2017-05-19 / Front Page

Nuke project in trouble?

Utilities commission demands answers
By TIM GULLA
Ledger Staff Writer

Duke Energy has been put on a 60-day clock to answer some very important questions by the North Carolina Utilities Commission regarding the proposed William States Lee III Nuclear Station here in Cherokee County.

Among those questions, the regulators are requiring Duke Energy to provide an assessment on the recent bankruptcy of Westinghouse Electric Co., the maker and designer of the AP1000 nuclear reactors planned and approved for the proposed plant in McKowns Mountain, and the potential impact of that bankruptcy going forward.
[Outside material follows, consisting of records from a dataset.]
/-- A preview frame of one packet on a port that the sender does not have. The half-range event of that port has ID
0x908404, whose pending bit is bit 4 of the word at the address of CMP_PV_SENT. -/
def strayRun : PvRun where
  buf := 0
  ts := 0
  seq := 0
  next := 0
  port := 0x908300
  lines := 1
  bytes := 0
  plen := 0
  per := 1
  base := 0
  pitch := 0
  start := 0
  span := 0
  eth := []
  iph := 0
  ips := []
  ports := []
  pt := 0
  ssrc := []

/-- The sender runs and sends the stray frame: the link of its port is up, its count of refused and poisoned frames is
one below half range, and the event of that crossing is enabled (R120). -/
def strayPreview : State :=
  (((({ State.reset with sender := { Chip.reset .sender with phase := .up } }).wr .sender
    (Reg.NET_STAT strayRun.port) 1).wr .sender (Reg.NET_CNT strayRun.port 47) 0x7FFFFFFF).wr .sender
    (Reg.NET_HALF_EN1 strayRun.port) 0x8000).updSnd fun t => { t with pv := some strayRun }

/-- The stray frame may leave, and no preview frame has been counted. -/
theorem strayPreview_sends : strayPreview.alive .sender = true ∧ strayPreview.netUp strayRun.port = true ∧
    strayPreview.txWaits strayRun.port 0 = false ∧ strayPreview.rd .sender Reg.CMP_PV_SENT = 0 := by
  decide +kernel

/-- Its one packet, poisoned, counts the frame, and the pending bit of the half-range event comes beside the count. -/
theorem strayPreview_sent :
    (evRaise .sender (strayPreview.pvDone' [0])).rd .sender Reg.CMP_PV_SENT = 0x11 := by
  decide +kernel

/-- Refutes O31: the clause on PV_FRAME quantifies over every preview frame in progress, with any number for its port.
Sending `strayRun` leaves 0x11 in CMP_PV_SENT, which read 0 before, where the clause wants 1. -/
theorem not_compositionAndRaster : ¬ Obligations.CompositionAndRaster := by
  rintro ⟨-, hpreview⟩
  obtain ⟨halive, hup, hwaits, hnone⟩ := strayPreview_sends
  obtain ⟨-, hframe, -⟩ := hpreview strayPreview halive
  obtain ⟨-, -, hsends⟩ := hframe [0]
  obtain ⟨t, -, -, hexec, -, hcount, -⟩ := hsends strayRun rfl hup hwaits
  have ht : evRaise .sender (strayPreview.pvDone' [0]) = t :=
    (State.when'_pos halive).symm.trans (Host.Outcome.next.inj hexec)
  rw [← ht, strayPreview_sent, hnone] at hcount
  exact absurd hcount (by decide)

end Sys2Proof.Machine
end

section
/-!
PROOFS. The words of the Folko instructions (O58): what each field of a written word reads, a word written again from
its own fields, and the decoder and the encoder as inverses of each other.
-/

namespace Sys2Proof.Machine

open Sys2Proof

/-! ### The fields of a word as parts of its value (R72) -/

theorem fld_eq_div_mod (w : Word) (hi lo : Nat) : fld w hi lo = w.toNat / 2 ^ lo % 2 ^ (hi - lo + 1) := by
  rw [fld, Nat.shiftRight_eq_div_pow]

theorem toNat_extractLsb'_eq_div_mod (w : Word) (lo n : Nat) :
    (w.extractLsb' lo n).toNat = w.toNat / 2 ^ lo % 2 ^ n := by
  rw [BitVec.extractLsb'_toNat, Nat.shiftRight_eq_div_pow]

section

variable (w : Word)

theorem fOp_eq : fOp w = w.toNat / 2 ^ 26 := by
  have := w.isLt
  rw [fOp, fld_eq_div_mod]
  omega

theorem toNat_fD : (fD w).toNat = w.toNat / 2 ^ 21 % 2 ^ 5 := toNat_extractLsb'_eq_div_mod w 21 5
theorem toNat_fA : (fA w).toNat = w.toNat / 2 ^ 16 % 2 ^ 5 := toNat_extractLsb'_eq_div_mod w 16 5
theorem toNat_fB : (fB w).toNat = w.toNat / 2 ^ 11 % 2 ^ 5 := toNat_extractLsb'_eq_div_mod w 11 5
theorem fFn_eq : fFn w = w.toNat / 2 ^ 0 % 2 ^ 11 := fld_eq_div_mod w 10 0
theorem fCond_eq : fCond w = w.toNat / 2 ^ 12 % 2 ^ 4 := fld_eq_div_mod w 15 12
theorem toNat_fImm : (fImm w).toNat = w.toNat % 2 ^ 16 := BitVec.toNat_setWidth 16 w
theorem toNat_fEv : (fEv w).toNat = w.toNat % 2 ^ 12 := BitVec.toNat_setWidth 12 w
theorem toNat_fOff : (fOff w).toNat = w.toNat % 2 ^ 26 := BitVec.toNat_setWidth 26 w

end

/-! ### What the fields of a written word read -/

section

variable {op : Nat} (hop : op < 64) (d a b : BitVec 5)

include hop

@[simp] theorem fields_wordA {fn : Nat} (hfn : fn < 2048) : fOp (wordA op d a b fn) = op ∧
    fD (wordA op d a b fn) = d ∧ fA (wordA op d a b fn) = a ∧ fB (wordA op d a b fn) = b ∧
    fFn (wordA op d a b fn) = fn := by
  have hw : (wordA op d a b fn).toNat =
      op * 2 ^ 26 + d.toNat * 2 ^ 21 + a.toNat * 2 ^ 16 + b.toNat * 2 ^ 11 + fn := by
    rw [wordA, BitVec.toNat_ofNat]
    omega
  simp only [BitVec.toNat_eq, fOp_eq, toNat_fD, toNat_fA, toNat_fB, fFn_eq, hw]
  omega

@[simp] theorem fields_wordI (imm : BitVec 16) : fOp (wordI op d a imm) = op ∧ fD (wordI op d a imm) = d ∧
    fA (wordI op d a imm) = a ∧ fImm (wordI op d a imm) = imm := by
  have hw : (wordI op d a imm).toNat = op * 2 ^ 26 + d.toNat * 2 ^ 21 + a.toNat * 2 ^ 16 + imm.toNat := by
    rw [wordI, BitVec.toNat_ofNat]
    omega
  simp only [BitVec.toNat_eq, fOp_eq, toNat_fD, toNat_fA, toNat_fImm, hw]
  omega

@[simp] theorem fields_wordW {cond : Nat} (hcond : cond < 16) (ev : BitVec 12) :
    fOp (wordW op d a cond ev) = op ∧ fD (wordW op d a cond ev) = d ∧ fA (wordW op d a cond ev) = a ∧
    fCond (wordW op d a cond ev) = cond ∧ fEv (wordW op d a cond ev) = ev := by
  have hw : (wordW op d a cond ev).toNat =
      op * 2 ^ 26 + d.toNat * 2 ^ 21 + a.toNat * 2 ^ 16 + cond * 2 ^ 12 + ev.toNat := by
    rw [wordW, BitVec.toNat_ofNat]
    omega
  simp only [BitVec.toNat_eq, fOp_eq, toNat_fD, toNat_fA, fCond_eq, toNat_fEv, hw]
  omega

/-- COND and event 0 leave an immediate of 0. -/
@[simp] theorem fImm_wordW_zero : fImm (wordW op d a 0 0#12) = 0#16 := by
  have hw : (wordW op d a 0 0#12).toNat = op * 2 ^ 26 + d.toNat * 2 ^ 21 + a.toNat * 2 ^ 16 := by
    rw [wordW, BitVec.toNat_ofNat, BitVec.toNat_ofNat]
    omega
  apply BitVec.eq_of_toNat_eq
  rw [toNat_fImm, hw, BitVec.toNat_ofNat]
  omega

@[simp] theorem fields_wordJ (off : BitVec 26) : fOp (wordJ op off) = op ∧ fOff (wordJ op off) = off := by
  have hw : (wordJ op off).toNat = op * 2 ^ 26 + off.toNat := by
    rw [wordJ, BitVec.toNat_ofNat]
    omega
  simp only [BitVec.toNat_eq, fOp_eq, toNat_fOff, hw]
  omega

end

/-! ### A word written again from its own fields -/

section

variable {w : Word} {op : Nat} {d a b : BitVec 5}

theorem wordA_of_fields {fn : Nat} (hop : fOp w = op) (hd : fD w = d) (ha : fA w = a) (hb : fB w = b)
    (hfn : fFn w = fn) : wordA op d a b fn = w := by
  subst hop hd ha hb hfn
  apply BitVec.eq_of_toNat_eq
  rw [wordA, BitVec.toNat_ofNat, fOp_eq, toNat_fD, toNat_fA, toNat_fB, fFn_eq]
  omega

theorem wordI_of_fields {imm : BitVec 16} (hop : fOp w = op) (hd : fD w = d) (ha : fA w = a) (himm : fImm w = imm) :
    wordI op d a imm = w := by
  subst hop hd ha himm
  apply BitVec.eq_of_toNat_eq
  rw [wordI, BitVec.toNat_ofNat, fOp_eq, toNat_fD, toNat_fA, toNat_fImm]
  omega

theorem wordW_of_fields {cond : Nat} {ev : BitVec 12} (hop : fOp w = op) (hd : fD w = d) (ha : fA w = a)
    (hcond : fCond w = cond) (hev : fEv w = ev) : wordW op d a cond ev = w := by
  subst hop hd ha hcond hev
  apply BitVec.eq_of_toNat_eq
  rw [wordW, BitVec.toNat_ofNat, fOp_eq, toNat_fD, toNat_fA, fCond_eq, toNat_fEv]
  omega

/-- COND and event are 0 when they are read together as an immediate of 0. -/
theorem wordW_zero_of_fields (hop : fOp w = op) (hd : fD w = d) (ha : fA w = a) (himm : fImm w = 0) :
    wordW op d a 0 0 = w := by
  rw [← wordI_of_fields hop hd ha himm]
  simp [wordW, wordI]

theorem wordJ_of_fields {off : BitVec 26} (hop : fOp w = op) (hoff : fOff w = off) : wordJ op off = w := by
  subst hop hoff
  apply BitVec.eq_of_toNat_eq
  rw [wordJ, BitVec.toNat_ofNat, fOp_eq, toNat_fOff]
  omega

end

/-! ### Reading what the encoder writes (R74, R75) -/

@[simp] theorem whenZero_eq_some {ok : Bool} {i j : Instr} : whenZero ok i = some j ↔ ok = true ∧ i = j := by
  cases ok <;> simp [whenZero]

/-- EVSET and EVACK: a well-formed instruction has a 0 in the operand that its COND leaves unused (R86). -/
theorem decodeEv_wordW {op : Nat} (hop : op < 64) (mk : Bool → BitVec 5 → BitVec 12 → Instr) (reg : Bool)
    (a : BitVec 5) (ev : BitVec 12) (hzero : (if reg then ev == 0 else a == 0) = true) :
    decodeEv mk (wordW op 0 a reg.toNat ev) = some (mk reg a ev) := by
  cases reg with
  | false =>
    obtain rfl : a = 0 := by simpa using hzero
    simp [decodeEv, hop]
  | true =>
    obtain rfl : ev = 0 := by simpa using hzero
    simp [decodeEv, hop]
The questions stem, in part, from a March 1 challenge by NC WARN, an environmental group that has been battling Duke on environmental issues, which argued to the commission that Duke Energy had failed to notify the commission of the reactormaker’s bankruptcy in its most recent semi-annual report detailing ongoing activities and costs on the project.

“NC WARN states that, at this juncture, DEC (Duke Energy Corporation) does not have any reasonable and prudent path forward for the Lee Nuclear Station but keeps it in its Integrated Resources Plan,” the order from the utility regulator notes. “NC WARN opines that DEC has spent $529 million for the Lee Nuclear Station with absolutely nothing used or useful to show the Commission.”
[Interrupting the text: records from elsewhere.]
-- ==== Sys2Proof/Machine/Control.lean ====
section
/-! DEFINITION. The meanings of the CMD transactions NOP, WR, RD, START_ENC, START_DEC, ABORT, and of an illegal command word (40_control.md R120 to R129). The state given is the state just after the word was popped. -/

namespace Sys2Proof.Machine

/-- R121: NOP does nothing, in every STATE. -/
def execNop (s : State) : Result := .next s

/-- R122: WR ROWS, n. -/
def execWrRows (n : Dim) (s : State) : Result := .next (s.guardWrite { s with rows := n })

/-- R122: WR COLS, n. -/
def execWrCols (n : Dim) (s : State) : Result := .next (s.guardWrite { s with cols := n })

/-- R122: WR CHANS, n. -/
def execWrChans (n : Dim) (s : State) : Result := .next (s.guardWrite { s with chans := n })

/-- R123: RD ROWS, allowed in every STATE. -/
def execRdRows (s : State) : Result := .next (s.respond s.rows)

/-- R123: RD COLS, allowed in every STATE. -/
def execRdCols (s : State) : Result := .next (s.respond s.cols)

/-- R123: RD CHANS, allowed in every STATE. -/
def execRdChans (s : State) : Result := .next (s.respond s.chans)

/-- R123, R27: RD STATUS, allowed in every STATE, the value at the instant of the step. -/
def execRdStatus (s : State) : Result := .next (s.respond s.status)

/-- R123, R28: RD DNEXT, allowed in every STATE, the value at the instant of the step. -/
def execRdDnext (s : State) : Result := .next (s.respond s.dnext)

/-- R125: START_ENC. -/
def execStartEnc (s : State) : Result := .next (s.guardStart s.startEncode)

/-- R129: START_DEC. -/
def execStartDec (s : State) : Result := .next (s.guardStart s.startDecode)

/-- R127: ABORT, allowed in every STATE. -/
def execAbort (s : State) : Result := .next s.abortJob

/-- R128, R124: an illegal command word raises ERR_CMD, or is discarded in ERROR. -/
def illegalCommand (s : State) : Result := .next (if s.state = .error then s else s.raise .cmd)

end Sys2Proof.Machine
end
While it has received a license from the U.S. Nuclear Regulatory Commission, Duke has not yet committed to actually building the plant.

In addition to an update and assessment on the Westinghouse bankruptcy, which the commission acknowledged is evolving and uncertain, the commission also ordered

Duke Energy to describe how it has been accounting for the costs of the project, whether Duke Energy plans to include certain project expenses in its next general rate case application, the current total estimated cost of the proposed nuclear power plant, and how much will Duke be spending on the project in the next several years.

The regulators also noted that they had only approved Duke Energy in a 2011 order to spend up to $120 million for the North Carolina allocable portion of the development costs and they want to know, “If DEC’s expenditures for such costs have exceeded the $120 million, explain how this occurred without the Commission’s approval.”